星野リゾート代表の星野佳路氏が「星野温泉旅館」という旧態依然とした組織を「星野リゾート」というフラットな組織へと転換できたのは、人材難の危機を新たな人材獲得のチャンスととらえたからだった。意外にも“右も左も分からない”新卒の採用に踏み切ったことがフラットな組織文化を醸成する契機となった。
履歴書を見る前にまず説得
31歳の若さで星野温泉旅館を父から引き継ぎ、古い経営陣を一掃した星野氏。しかし、なかなか働き手が集まらず、人材難にあえぐ日々は変わらなかった。「旅館を継いでからの10年間は軽井沢の運営に集中し、リクルーティングをはじめ会社の体制を整えるために必死だった」と星野氏は振り返る。
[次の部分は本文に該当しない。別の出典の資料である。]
-- ==== Sys2Proof/Machine/Arm.lean ====
section
/-!
DEFINITION. Commits of an arm's count and voltage reference (R21, R84 to R86), and the judgement of the arm registers
(R81, R97).
-/
namespace Sys2Proof.Machine

/-- Codes of a write of ARM_k.N (R84, R85); the value is 12 bits, signed. -/
def armNCodes (s : State) (k data : Nat) : List Nat :=
  let n := sx 12 (data % 4096)
  codeIf (s.on ARM_CTRL_MOD_SRC k) E_STATE ++ codeIf (decide (n < -1024) || decide (1024 < n)) E_VALUE
    ++ codeIf (decide ((s.rd ARM_LIMIT_N_POS_MAX k : Int) < n) || decide (n < -(s.rd ARM_LIMIT_N_NEG_MAX k : Int))) E_RANGE

/-- Codes of a write of ARM_k.VREF_ARM (R84). -/
def armVrefCodes (s : State) (k : Nat) : List Nat := codeIf (!(s.on ARM_CTRL_MOD_SRC k)) E_STATE

/-- A commit of a count (R21, R83, R86): one on the cut-off edge is still this cycle's; one after it counts for the next cycle and
in RUN sets LATE_N. -/
def armCommit (s : State) (k : Nat) : State :=
  let passed := s.pipe.running && s.pipe.cutoff
  if passed && !s.pipe.selDone && s.fab == cutoffEdge s then countAgain s k
  else
    (s.raiseIf (passed && s.rd ARM_CTRL_MODE k == MODE_RUN) ARM_STATUS_LATE_N k).updArm k (fun a => { a with committed := true })

/-- An accepted write of N (R84, R86). -/
def armNApply (s : State) (k data : Nat) : State := armCommit (s.wr ARM_N_N (data % 4096) k) k

/-- An accepted write of VREF_ARM (R84, R86). -/
def armVrefApply (s : State) (k data : Nat) : State := armCommit (s.wr ARM_VREF_ARM_V data k) k

/-- A word of RING_MASK after a write (R81): its number of rings over the four words. -/
def maskCount (s : State) (k i data : Nat) : Nat :=
  sumOf (fun j => ((upTo 32).filter (fun b => bit (if j = i then data else s.rd ARM_RING_MASK_MASK k j) b)).length) (upTo 4)

/-- Codes of a write to ARM_k beyond the ranges and classes of its fields (R81, R84, R85). -/
def armCodes (s : State) (k off data : Nat) : List Nat :=
  if off = 0x004 then armNCodes s k data
  else if off = 0x008 then armVrefCodes s k
  else if 0x020 ≤ off && off < 0x030 then
    let i := (off - 0x020) / 4
    let others := (upTo 8).any (fun j => j != k && (s.rd ARM_RING_MASK_MASK j i &&& data) != 0)
    codeIf others E_VALUE ++ codeIf (decide ((if s.mode16 then 64 else 32) < maskCount s k i data)) E_RANGE
  else []

/-- What a write to ARM_k does beyond storing its fields: a commit (R84). -/
def armEffect (s : State) (k off : Nat) : State := if off = 0x004 || off = 0x008 then armCommit s k else s

end Sys2Proof.Machine
end

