/-- The first edge on which the next entry may issue (R145). -/
def issueEdgeOf (s : State) (r : LawRun) : Nat :=
  let j := r.next
  let reads := [entryHalf s j 1, entryHalf s j 2, entryHalf s j 3, entryHalf s j 4]
  r.fly.foldl (fun e f =>
    let writes := [entryHalf s f.entry 5, entryHalf s f.entry 6, entryHalf s f.entry 7]
    if f.slot = entryHalf s j 0 || reads.any (fun x => x != 0 && writes.contains x) then max e f.edge else e)
    (r.issueEdge + r.issueI)

/-- LAW_ENTRY_ISSUE (R145): completions due by the issue edge come first. A list entry under an uncorrectable error
stops the list (R135). -/
def lawEntryIssue (s : State) : State :=
  match s.law.run with
  | none => s
  | some r =>
    if r.left = 0 then s
    else
      let e := issueEdgeOf s r
      let s := (lawCompleteUpTo e 2048 s).toEdge e
      match s.law.run with
      | none => s
      | some r =>
        if lawBad s (0x20000 + r.next * 16) 4 then
          let s := s.raise LAW_LIST_STATUS_ECC 0 r.list
          let r := { r with left := 0 }
          if r.fly.isEmpty then lawListDone s r e else { s with law := { s.law with run := some r } }
        else issueEntry s r e

/-! ### Initialisation and control (R150, R151) -/

/-- Initialisation starts (R151): it writes every word of the slot, list and exchange windows. -/
def lawInit (s : State) : State :=
  let s := { s with
    bad := s.bad.filter (fun a => !(decide (0x20150000 ≤ a) && decide (a < 0x20174000)))
    law := { s.law with slots := [], lists := [], xf := [], late := [], initBusy := true } }
  let s := s.clear LAW_STATUS_INIT_DONE
  forN 32 (fun k s => (s.wr LAW_LIST_CFG_START 0 0 k).wr LAW_LIST_CFG_LEN 0 0 k) s

/-- Initialisation completes (R151). -/
def lawInitDone (s : State) : State :=
  if s.law.initBusy then { (s.raise LAW_STATUS_INIT_DONE) with law := { s.law with initBusy := false } } else s

/-- A clear of CTRL.EN empties the queue; the running list finishes (R150). -/
def lawDisabled (s : State) : State :=
  if s.on LAW_CTRL_EN then s else lawLevels { s with law := { s.law with queue := [] } }

/-! ### The windows (R133 to R135, R146) -/

/-- A word of the slot, list or XF window as it stands (R133, R134). -/
def lawWindow (s : State) (off : Nat) : Nat :=
  if off < 0x20000 then slotWord s ((off - 0x10000) / 64) (off % 64 / 4)
  else if off < 0x30000 then entryWord s ((off - 0x20000) / 16) (off % 16 / 4)
  else xfRead s ((off - 0x30000) / 4)

/-- A software read of a word of one of the four windows whose value is `v` (R135, R151): 0 while initialisation runs, E_ECC
with an open value for a word under an uncorrectable error (log 109). -/
def lawAnswer (s : State) (off v : Nat) : State × Nat × Nat :=
  if s.law.initBusy then (s, OK, 0)
  else if lawBad s off 1 then let (u, s) := s.takeFree; (s, E_ECC, u % 2 ^ 32)
  else (s, OK, v)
星野佳路代表(以下、星野) 私が新卒採用に注力したのは、新卒は最初から、ある意味フラットだからです。彼らはサークル活動やアルバイトの経験しかないので、企業の“変な常識”を知りません。先輩・後輩の関係は知っていても、上司・部下の関係などは知らない。だからこそ、この会社には役割はあっても“偉い人”はいないし、言いたいことは何でも言える企業文化なのだということが浸透しやすいと思ったのです。
しかし「株式会社星野温泉旅館」といったところで、しょせんは地方の小さな旅館です。新卒募集を始めた最初の年は応募者はゼロ。2年目に2人の応募がありましたが、とにかく入社してもらうのに必死でした。相手の自己紹介を聞く前に説得を始め、さんざん話し終えてから、最後に履歴書を見せてもらうという始末でしたから。おかげで2人とも入社してくれて、そのうちの1人は現在も在籍しています。